-- ==== Sys2Proof/Machine/Table.lean ====
section
/-! DEFINITION. Sparse tables, byte strings and bit fields: the plain operations every unit uses. -/

namespace Sys2Proof.Machine

open Sys2Proof

variable {α : Type}

/-! ## Sparse tables -/

/-- The entry of a number, if one is listed. -/
def tget? : Tbl α → Nat → Option α
  | [], _ => none
  | (k, v) :: t, n => if k = n then some v else tget? t n

/-- The entry of a number, or the table's default. -/
def tget (t : Tbl α) (d : α) (n : Nat) : α := (tget? t n).getD d

/-- Change one place of a list. -/
def setAt (l : List Nat) (i v : Nat) : List Nat := l.zipIdx.map fun e => if e.2 = i then v else e.1

/-- Set an entry, keeping the numbers strictly rising. -/
def tset : Tbl α → Nat → α → Tbl α
  | [], n, x => [(n, x)]
  | (k, v) :: t, n, x =>
    if n < k then (n, x) :: (k, v) :: t
    else if n = k then (n, x) :: t
    else (k, v) :: tset t n x

/-- Remove an entry. -/
def tdel : Tbl α → Nat → Tbl α
  | [], _ => []
  | (k, v) :: t, n => if k = n then t else (k, v) :: tdel t n

/-- Change the entry of a number if it is listed. -/
def tmod : Tbl α → Nat → (α → α) → Tbl α
  | [], _, _ => []
  | (k, v) :: t, n, f => if k = n then (k, f v) :: t else (k, v) :: tmod t n f

/-- Change the entry of a number, which starts from the default where none is listed. -/
def tupd (t : Tbl α) (d : α) (n : Nat) (f : α → α) : Tbl α := tset t n (f (tget t d n))

/-- Change every listed entry. -/
def tmap (t : Tbl α) (f : Nat → α → α) : Tbl α := t.map fun e => (e.1, f e.1 e.2)

/-- Keep the entries that satisfy a condition. -/
def tfilter (t : Tbl α) (p : Nat → α → Bool) : Tbl α := t.filter fun e => p e.1 e.2

/-- The numbers listed. -/
def tkeys (t : Tbl α) : List Nat := t.map Prod.fst

/-- The numbers whose entries satisfy a condition. -/
def tfind (t : Tbl α) (p : Nat → α → Bool) : List Nat := tkeys (tfilter t p)

/-- Some entry satisfies a condition. -/
def tany (t : Tbl α) (p : Nat → α → Bool) : Bool := t.any fun e => p e.1 e.2

/-- The count of entries that satisfy a condition. -/
def tcount (t : Tbl α) (p : Nat → α → Bool) : Nat := t.countP fun e => p e.1 e.2

/-- The lowest number from `n` up that the table does not list; the numbers are rising (R149). -/
def tfree : Tbl α → Nat → Nat
  | [], n => n
  | (k, _) :: t, n => if k < n then tfree t n else if k = n then tfree t (n + 1) else n

/-! ## Bit fields -/

/-- Bits [hi:lo] of a value (R6). -/
def bits (v hi lo : Nat) : Nat := v / 2 ^ lo % 2 ^ (hi + 1 - lo)

/-- Bit i of a value. -/
def bit (v i : Nat) : Bool := v / 2 ^ i % 2 == 1

/-- 1 for true, 0 for false. -/
def b2n (b : Bool) : Nat := if b then 1 else 0

/-- A value at bit position lo. -/
def at_ (v lo : Nat) : Nat := v * 2 ^ lo

/-- Addition that saturates. -/
def satAdd (a b top : Nat) : Nat := min (a + b) top

/-- The nearest value of a range (R637). -/
def clampTo (lo hi v : Nat) : Nat := max lo (min hi v)

/-- The numbers of the bits set in a mask, below `n`. -/
def maskBits (n mask : Nat) : List Nat := (List.range n).filter fun i => bit mask i

/-- The mask whose bits are the numbers of a list that has no repeats. -/
def bitsMask (l : List Nat) : Nat := l.foldl (fun m i => if bit m i then m else m + 2 ^ i) 0

/-- Round up to a multiple. -/
def roundUp (m v : Nat) : Nat := (v + m - 1) / m * m

/-! ## Byte strings -/

/-- The little-endian value of a byte string (R7). -/
def leVal : Blob → Nat
  | [] => 0
  | b :: t => b.toNat + 256 * leVal t

/-- The `n` bytes of a value, least significant first (R7). -/
def leBytes : Nat → Nat → Blob
  | 0, _ => []
  | n + 1, v => BitVec.ofNat 8 v :: leBytes n (v / 256)

/-- `n` bytes of a byte string from an offset, as a little-endian value. -/
def fld (b : Blob) (off n : Nat) : Nat := leVal ((b.drop off).take n)

/-- `n` bytes of a byte string from an offset; bytes past its end are zero. -/
def slice (b : Blob) (off n : Nat) : Blob :=
  let p := (b.drop off).take n
  p ++ List.replicate (n - p.length) 0

/-- Zero bytes. -/
def zeros (n : Nat) : Blob := List.replicate n 0

/-- Every byte of a range is zero. -/
def zeroAt (b : Blob) (off n : Nat) : Bool := ((b.drop off).take n).all (· == 0)

/-- Cut or fill with zeros to a length. -/
def padTo (n : Nat) (b : Blob) : Blob := slice b 0 n

/-- A signed 16-bit field. -/
def int16 (v : Int) : Nat := (v % 65536).toNat

/-- Cut a byte string into pieces of `n` bytes; `fuel` bounds the pieces. -/
def chunks (n : Nat) : Nat → Blob → List Blob
  | 0, _ => []
  | f + 1, b => if b.isEmpty then [] else b.take n :: chunks n f (b.drop n)

/-- Bytes of characters, for the monitor's text. -/
def asc (s : String) : List Nat := s.toList.map Char.toNat

/-- `n` hexadecimal digits of a value, in upper case, as the manual writes them (R628). -/
def hexDigits : Nat → Nat → List Nat
  | 0, _ => []
  | n + 1, v => hexDigits n (v / 16) ++ [let d := v % 16; if d < 10 then 48 + d else 55 + d]

/-- Decimal digits of a value; `fuel` bounds the digits. -/
def decDigits : Nat → Nat → List Nat
  | 0, _ => []
  | f + 1, v => (if v < 10 then [] else decDigits f (v / 10)) ++ [48 + v % 10]

end Sys2Proof.Machine
end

What the task asks
Copy the records above exactly, beginning at the line that contains "listed entry. -/" and stopping after the line that contains "def tkeys (t".

Your response
/-- Change every listed entry. -/
def tmap (t : Tbl α) (f : Nat → α → α) : Tbl α := t.map fun e => (e.1, f e.1 e.2)

/-- Keep the entries that satisfy a condition. -/
def tfilter (t : Tbl α) (p : Nat → α → Bool) : Tbl α := t.filter fun e => p e.1 e.2

/-- The numbers listed. -/
def tkeys (t : Tbl α) : List Nat := t.map Prod.fst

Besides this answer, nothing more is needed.